The four guys turned to me with nearly identical looks of shock. Aaron regained his powers of speech first. "You can't possibly want to keep him."
"No," I admitted. "But don't assume you know what I'm thinking."
"I never know what you're thinking," Greg said. "Do you play poker? You'd be amazing."
"Yeah, right." Considering the contest's events, I was in an oddly giddy mood. "You just want my money."
"We do need to decide how to deal with Dean," Jim said. "Greg, did you have an idea?"

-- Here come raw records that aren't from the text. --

/-- DECODE of a valid window, one clause for each frame type, and the frame is emitted by a STEP that finds it at the front
with OUT empty, an Unknown one too (40_frame_decoder.md R139 to R143). -/
def Obligations.FrameTypesDecodeByTheirTypeId : Prop :=
  ∀ w : List Byte, w.length = 11 → byteAt w 0 = 0x55 → byteAt w 10 = checksum w →
    let frame := fun k => Frame.mk k (byteAt w 1) (le16 (byteAt w 2) (byteAt w 3)) (le16 (byteAt w 4) (byteAt w 5))
      (le16 (byteAt w 6) (byteAt w 7)) (le16 (byteAt w 8) (byteAt w 9))
    (byteAt w 1 = 0x51 → decodeFrame w = some (frame .acceleration)) ∧
    (byteAt w 1 = 0x52 → decodeFrame w = some (frame .gyroscope)) ∧
    (byteAt w 1 = 0x53 → decodeFrame w = some (frame .angle)) ∧
    (byteAt w 1 = 0x54 → decodeFrame w = some (frame .magnetic)) ∧
    (byteAt w 1 ∉ [(0x51 : Byte), 0x52, 0x53, 0x54] → decodeFrame w = some (frame (.unknown (byteAt w 1)))) ∧
    (∀ s : State, s.buf.take 11 = w → s.out = none → ∃ t f, exec .step s = .next t ∧ decodeFrame w = some f ∧
      t.out = some f ∧ t.lastStep = some (.emit f))

/-- CLASSIFY is the type-id map, total on all 256 ids (40_frame_decoder.md R134). -/
def Obligations.ClassifyIsTheTypeIdMap : Prop :=
  classify 0x51 = .acceleration ∧ classify 0x52 = .gyroscope ∧ classify 0x53 = .angle ∧ classify 0x54 = .magnetic ∧
    ∀ id : Byte, id ∉ [(0x51 : Byte), 0x52, 0x53, 0x54] → classify id = .unknown id

/-- ENCODE lays its eleven bytes out as the rule says, and DECODE gives back its arguments (40_frame_decoder.md R146,
which the spec derives). -/
def Obligations.DecodeOfEncodeGivesTheFields : Prop :=
  ∀ (id : Byte) (x y z t : I16),
    (∃ c, encodeFrame id x y z t = [0x55, id, loByte x, hiByte x, loByte y, hiByte y, loByte z, hiByte z, loByte t,
      hiByte t, c] ∧ c = checksum (encodeFrame id x y z t)) ∧
    decodeFrame (encodeFrame id x y z t) = some ⟨classify id, id, x, y, z, t⟩

/-- Every single-bit error in a valid frame makes DECODE reject it (40_frame_decoder.md R144, which the spec derives). -/
def Obligations.SingleBitErrorsAreRejected : Prop :=
  ∀ (w : List Byte) (g : Frame), decodeFrame w = some g → ∀ k < 11, ∀ j < 8,
    decodeFrame (w.set k (byteAt w k ^^^ (1#8 <<< j))) = none

/-- Errors in offsets 1 to 9 that keep their sum modulo 256, reorderings among them, are accepted
(40_frame_decoder.md R145, which the spec derives). -/
def Obligations.CompensatingErrorsAreAccepted : Prop :=
  ∀ (w v : List Byte) (g : Frame), decodeFrame w = some g → v.length = 11 → byteAt v 0 = 0x55 →
    byteAt v 10 = byteAt w 10 →
    (((v.drop 1).take 9).map BitVec.toNat).sum % 256 = (((w.drop 1).take 9).map BitVec.toNat).sum % 256 ∨
      ((v.drop 1).take 9).Perm ((w.drop 1).take 9) →
    ∃ f, decodeFrame v = some f

/-- The Instr decoder and DECODE agree on every byte sequence: one refuses exactly what the other does, and the frame is the
one the row stands for (30_encoding.md R98, 40_frame_decoder.md R136, R139 to R143; log 3). -/
def Obligations.WireRowsStandForTheDecodedFrame : Prop :=
  ∀ w : List Byte, decodeFrame w = (decodeWire w).toOption.bind frameOf

/-! The output frame bus. -/

/-- PACK puts each field where the table says (30_encoding.md R104), under the kind codes of R103, of which 5 to 7 are never
produced. -/
def Obligations.PackPutsTheFieldsInTheirBits : Prop :=
  ∀ f : Frame,
    (pack f).extractLsb' 72 3 = kindCode f.kind ∧ (pack f).extractLsb' 64 8 = f.typeId ∧
    (pack f).extractLsb' 48 16 = f.t ∧ (pack f).extractLsb' 32 16 = f.z ∧
    (pack f).extractLsb' 16 16 = f.y ∧ (pack f).extractLsb' 0 16 = f.x ∧
    ((f.kind = .acceleration → kindCode f.kind = 0) ∧ (f.kind = .gyroscope → kindCode f.kind = 1) ∧
      (f.kind = .angle → kindCode f.kind = 2) ∧ (f.kind = .magnetic → kindCode f.kind = 3) ∧
      (∀ id, f.kind = .unknown id → kindCode f.kind = 4)) ∧
    kindCode f.kind ∉ [(5 : BitVec 3), 6, 7]

/-- UNPACK gives back every Frame that DECODE can produce, and its kind bits are determined by its type-id bits
(30_encoding.md R106, which the spec derives). -/
def Obligations.UnpackInvertsPack : Prop :=
  ∀ (w : List Byte) (f : Frame), decodeFrame w = some f → unpack (pack f) = some f ∧
    (pack f).extractLsb' 72 3 = kindCode (classify ((pack f).extractLsb' 64 8))

/-- UNPACK refuses kind codes 5, 6 and 7, which PACK never produces (30_encoding.md R105). That it refuses only these is the
model's choice: it does not compare the kind with the type id, which R106 leaves to the receiver (log 19). -/
def Obligations.UnpackRefusesTheReservedKinds : Prop :=
  (∀ v : BusWord, unpack v = none ↔ v.extractLsb' 72 3 ∈ [(5 : BitVec 3), 6, 7]) ∧
    ∀ f : Frame, (pack f).extractLsb' 72 3 ∉ [(5 : BitVec 3), 6, 7]

/-- The output ports read the state at the start of the cycle (10_state.md R45); nothing is said of out_frame while
out_valid = 0. -/
def Obligations.PortsReadTheState : Prop :=
  ∀ (n : Nat) (s : State), (ports n s).outValid = s.out.isSome ∧ (ports n s).ovf = s.ovf ∧
    ∀ f, s.out = some f → (ports n s).outFrame = pack f

/-! The four atomic operations. -/

/-- PUSH of op 01 appends its byte, whatever its value, where BUF_CAP leaves room, and otherwise only sets OVF; in a cycle it
is the last thing that happens, and a chunk is one PUSH for each of its bytes, in order (41_stream_reassembler.md R160, R161). -/
def Obligations.PushAppendsOrSetsOvf : Prop :=
  ∀ (b : Byte) (s : State),
    decodePort (portWord 1 b) = .push b ∧
    (bufCapLimit s.cap = none → exec (.push b) s = .next { s with buf := s.buf ++ [b] }) ∧
    (∀ n, bufCapLimit s.cap = some n → s.buf.length < n → exec (.push b) s = .next { s with buf := s.buf ++ [b] }) ∧
    (∀ n, bufCapLimit s.cap = some n → s.buf.length = n → exec (.push b) s = .next { s with ovf := true }) ∧
    (∀ ready, exec (.push b) (clockEdge ⟨false, false, b, ready⟩ s) = .next (clockEdge ⟨false, true, b, ready⟩ s)) ∧
    (∀ chunk t, exec (.push b) s = .next t → pushAll (b :: chunk) s = pushAll chunk t ∧ pushAll [] s = s)

/-- STEP of op 00 follows its four cases, and one STEP runs in every cycle (41_stream_reassembler.md R163). -/
def Obligations.StepFollowsItsFourCases : Prop :=
  ∀ s : State,
    (∀ data, decodePort (portWord 0 data) = .step) ∧
    (s.buf.length < 11 → exec .step s = .next { s with lastStep := some .idle }) ∧
    (∀ g, 11 ≤ s.buf.length → decodeFrame (s.buf.take 11) = some g → s.out = none →
      exec .step s = .next { s with out := some g, buf := s.buf.drop 11, lastStep := some (.emit g) }) ∧
    (∀ g f, 11 ≤ s.buf.length → decodeFrame (s.buf.take 11) = some g → s.out = some f →
      exec .step s = .next { s with lastStep := some .held }) ∧
    (∀ b rest, s.buf = b :: rest → 11 ≤ s.buf.length → decodeFrame (s.buf.take 11) = none →
      exec .step s = .next { s with buf := rest, lastStep := some (.drop b) }) ∧
    (∀ d, exec .step s = .next (clockEdge ⟨false, false, d, false⟩ s))

/-- Each outcome of STEP has exactly its own condition, so the four exclude each other, and they cover every state
(41_stream_reassembler.md R164, which the spec derives). -/
def Obligations.StepReturnsExactlyOneOutcome : Prop :=
  ∀ s t : State, exec .step s = .next t →
    (t.lastStep = some .idle ↔ s.buf.length < 11) ∧
    (t.lastStep = some .held ↔ (∃ g, decodeFrame (s.buf.take 11) = some g) ∧ s.out.isSome = true) ∧
    (∀ g, t.lastStep = some (.emit g) ↔ decodeFrame (s.buf.take 11) = some g ∧ s.out = none) ∧
    ((∃ b, t.lastStep = some (.drop b)) ↔ 11 ≤ s.buf.length ∧ decodeFrame (s.buf.take 11) = none)

/-- TAKE of op 10 returns the frame in OUT, logs it and empties OUT; with OUT empty it returns nothing and changes nothing
but that return value (log 6); in a cycle it runs first, where both sides are ready; a STEP that was HELD can then emit
(41_stream_reassembler.md R166, R167). -/
def Obligations.TakeMovesTheFrameToTheConsumer : Prop :=
  ∀ s : State,
    (∀ data, decodePort (portWord 2 data) = .take) ∧
    (∀ g, s.out = some g →
      exec .take s = .next { s with out := none, taken := s.taken ++ [g], lastTake := some (some g) }) ∧
    (s.out = none → exec .take s = .next { s with lastTake := some none }) ∧
    (∀ v d, s.out.isSome = true →
      ∀ t, exec .take s = .next t → clockEdge ⟨false, v, d, true⟩ s = clockEdge ⟨false, v, d, false⟩ t) ∧
    (∀ v d, s.out = none → clockEdge ⟨false, v, d, true⟩ s = clockEdge ⟨false, v, d, false⟩ s) ∧
    (∀ g f t, decodeFrame (s.buf.take 11) = some g → s.out = some f → exec .take s = .next t →
      ∃ u, exec .step t = .next u ∧ u.lastStep = some (.emit g))

/-- RESET of op 11 empties BUF and OUT and clears OVF, and leaves the consumer's log, the capacity and the rest of the
environment; in the reset state it changes nothing; a cycle with rst = 1 does the same (70_reset_and_hazards.md R271). -/
def Obligations.ResetEmptiesTheBlock : Prop :=
  ∀ s : State,
    (∀ data, decodePort (portWord 3 data) = .reset) ∧
    exec .reset s = .next { s with buf := [], out := none, ovf := false } ∧
    (s.buf = [] → s.out = none → s.ovf = false → exec .reset s = .next s) ∧
    (∀ v d ready, exec .reset s = .next (clockEdge ⟨true, v, d, ready⟩ s))

/-- A cycle with rst = 1 performs RESET and nothing else from every state, the undefined one at power-on included: the other
inputs are ignored and a byte presented is lost (70_reset_and_hazards.md R270). -/
def Obligations.RstCycleIsResetFromEveryState : Prop :=
  ∀ (p : Pins) (s : State), p.rst = true →
    clockEdge p s = { s with buf := [], out := none, ovf := false } ∧
      ∀ q : Pins, q.rst = true → clockEdge q s = clockEdge p s

/-! The rows of the wire format. -/

/-- Executing the frame at the front of BUF with OUT empty emits it: the Frame of its row goes to OUT and its 11 bytes leave
BUF (40_frame_decoder.md R139 to R143 with 41_stream_reassembler.md R163; that a row is executed by the STEP that finds it is
the model's reading, log 3). -/
def Obligations.FrameRowsEmitWhenOutIsEmpty : Prop :=
  ∀ (x y z t : I16) (s : State), s.out = none →
    let emitted := fun f : Frame => { s with out := some f, buf := s.buf.drop 11, lastStep := some (.emit f) }
    exec (.frameAcc x y z t) s = .next (emitted ⟨.acceleration, 0x51, x, y, z, t⟩) ∧
    exec (.frameGyro x y z t) s = .next (emitted ⟨.gyroscope, 0x52, x, y, z, t⟩) ∧
    exec (.frameAngle x y z t) s = .next (emitted ⟨.angle, 0x53, x, y, z, t⟩) ∧
    exec (.frameMag x y z t) s = .next (emitted ⟨.magnetic, 0x54, x, y, z, t⟩) ∧
    ∀ id, exec (.frameUnknown id x y z t) s = .next (emitted ⟨.unknown id, id, x, y, z, t⟩)

/-- While OUT is full every frame row is held: nothing changes but the outcome the STEP returns
(41_stream_reassembler.md R163; log 3). -/
def Obligations.FrameRowsAreHeldWhileOutIsFull : Prop :=
  ∀ (x y z t : I16) (id : Byte) (s : State), s.out.isSome = true →
    ∀ i ∈ [Instr.frameAcc x y z t, .frameGyro x y z t, .frameAngle x y z t, .frameMag x y z t,
      .frameUnknown id x y z t], exec i s = .next { s with lastStep := some .held }

/-- A STEP runs the wire-format row that the decoder reads at the front of BUF (41_stream_reassembler.md R163;
log 3). -/
def Obligations.StepExecutesTheFrameAtTheFront : Prop :=
  ∀ (s : State) (i : Instr), decodeWire (s.buf.take 11) = .ok i → exec .step s = exec i s

/-! The configuration commands. -/

/-- Each command, while no call has failed and the Transport answers its two calls with success, writes its four bytes,
flushes and waits 100 ms, and changes nothing else (30_encoding.md R114, 45_boundary_software.md R213; how the model holds
the Transport is log 9, the fixed wait log 18). -/
def Obligations.ConfigCommandsWriteFlushAndWait : Prop :=
  ∀ s : State, s.link.error = none → s.link.answers.headD true = true → s.link.answers.tail.headD true = true →
    ∀ p ∈ [(Instr.cfgProtocolSelect, [(0xFF : Byte), 0xAA, 0x03, 0x00]), (.cfgEnableStreaming, [0xFF, 0xAA, 0x27, 0x00]),
        (.cfgDisableAllChannels, [0xFF, 0xAA, 0x02, 0x00]), (.cfgEnableAcceleration, [0xFF, 0xAA, 0x02, 0x01]),
        (.cfgEnableGyroscope, [0xFF, 0xAA, 0x02, 0x04]), (.cfgEnableAngle, [0xFF, 0xAA, 0x02, 0x08]),
        (.cfgSetOutputRate, [0xFF, 0xAA, 0x03, 0x08])],
      exec p.1 s = .next { s with link := { s.link with
        calls := s.link.calls ++ [.write p.2 true, .flush true, .delay 100], answers := s.link.answers.drop 2 } }

/-- The configuration commands where the write or the flush fails, or the sequence has ended before: a failing call is the
last one made, and its error ends the sequence; after that a command does nothing; nothing else changes
(45_boundary_software.md R214; log 9, log 10). -/
def Obligations.ConfigFailureEndsTheSequence : Prop :=
  ∀ s : State,
    ∀ p ∈ [(Instr.cfgProtocolSelect, [(0xFF : Byte), 0xAA, 0x03, 0x00]), (.cfgEnableStreaming, [0xFF, 0xAA, 0x27, 0x00]),
        (.cfgDisableAllChannels, [0xFF, 0xAA, 0x02, 0x00]), (.cfgEnableAcceleration, [0xFF, 0xAA, 0x02, 0x01]),
        (.cfgEnableGyroscope, [0xFF, 0xAA, 0x02, 0x04]), (.cfgEnableAngle, [0xFF, 0xAA, 0x02, 0x08]),
        (.cfgSetOutputRate, [0xFF, 0xAA, 0x03, 0x08])],
      (∀ e, s.link.error = some e → exec p.1 s = .next s) ∧
      (s.link.error = none → s.link.answers.headD true = false →
        exec p.1 s = .next { s with link := { s.link with
          calls := s.link.calls ++ [.write p.2 false], answers := s.link.answers.tail, error := some .writeFailed } }) ∧
      (s.link.error = none → s.link.answers.headD true = true → s.link.answers.tail.headD true = false →
        exec p.1 s = .next { s with link := { s.link with
          calls := s.link.calls ++ [.write p.2 true, .flush false], answers := s.link.answers.drop 2,
          error := some .flushFailed } })

/-- On a link on which nothing fails, the handshake makes for each of the seven literals, in order, a write, a flush and a
wait of 100 ms, and its byte stream is the 28 bytes of the spec (45_boundary_software.md R213; how the model holds the
Transport is log 9, the fixed wait log 18). -/
def Obligations.HandshakeSendsTheSevenLiteralsInOrder : Prop :=
  ∀ l : Link, l.error = none → (∀ a ∈ l.answers, a = true) →
    (runHandshake l).error = none ∧
    (runHandshake l).calls = l.calls ++
      [[(0xFF : Byte), 0xAA, 0x03, 0x00], [0xFF, 0xAA, 0x27, 0x00], [0xFF, 0xAA, 0x02, 0x00], [0xFF, 0xAA, 0x02, 0x01],
        [0xFF, 0xAA, 0x02, 0x04], [0xFF, 0xAA, 0x02, 0x08], [0xFF, 0xAA, 0x03, 0x08]].flatMap
        (fun bytes => [.write bytes true, .flush true, .delay 100]) ∧
    (runHandshake l).wireBytes = l.wireBytes ++
      [0xFF, 0xAA, 0x03, 0x00, 0xFF, 0xAA, 0x27, 0x00, 0xFF, 0xAA, 0x02, 0x00, 0xFF, 0xAA, 0x02, 0x01,
        0xFF, 0xAA, 0x02, 0x04, 0xFF, 0xAA, 0x02, 0x08, 0xFF, 0xAA, 0x03, 0x08]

"I think we five are a team, and Dean's not part of it." Turning to me, he said, "He scared me when he went after you at the contest."
"He didn't 'go after' me. He was bluffing."
Aaron said, "Look, we had to pull him back hard. A lot harder than I expected. I think he was serious."
"Me too," Michael said, and Jim and Greg nodded.
"Ba
by, I'd be happier if you weren't alone with him. Ever."
The idea that I was at risk from skinny little Dean made me laugh out loud, but I laughed alone. "Guys, come on. He wouldn't. And if he went insane and did, I could beat him."
"Have you ever actually hit someone?"
"I hit you in the limo, if I recall."
"Besides that," Aaron said, ignoring my joking tone. "Have you been in a real fight?"
I shook my head. "I've hit and kicked the practice bag at classes, but that's it."
He got to his feet and held his hand, palm facing me, in the air by his head. "Punch me as hard as you can."
I didn't like where this was going. "I hit you once, that's enough."
"Do it, MC. Give me everything you've got."
His earnestness, so un-Aaron-like, and the way he didn't make even one lewd comment about what I could give him sobered me. I stood, took a deep breath, and drove my right fist into his palm, twisting my body to increase the power.
His hand jerked back an inch or two. "Not bad. Put up your right hand."
I did.
"Not in front of your face, off to the side."
Once I'd moved it over, he looked at me a moment, his face somber, then punched my palm with his left hand.
My forearm snapped back until my hand was level with the back of my head. Pain stormed down my arm and through my body, making my knees weak. My palm blazing, I returned to my rock, determined not to show how much it hurt.
"What the hell," Michael began, but Aaron jumped in.
"Are you okay?"
"I'm fine."
"Give me your hand."
"No."
Aaron took my wrist, his eyes serious, and I let him turn my hand to see the imprint in my palm, white around the edges but beginning to turn red as the blood crept back into my stunned flesh.
"Aaron, you utter--"
"Michael, it's okay," I said. "Aaron, what's your point?"
He looked me in the eye. "You're strong, MC. I've never had a woman hit me that hard before. But here's the thing. I hit you with my left, which is weaker, and even so that wasn't the hardest I could have done it."
I did not want to be hit harder than that.
His fingers tightened around my wrist, and I realized he was truly concerned. "I think I'm stronger than Dean. But I also think Dean's stronger than you. If he hits you first, you might not get the chance to hit back. I'm asking you to be careful."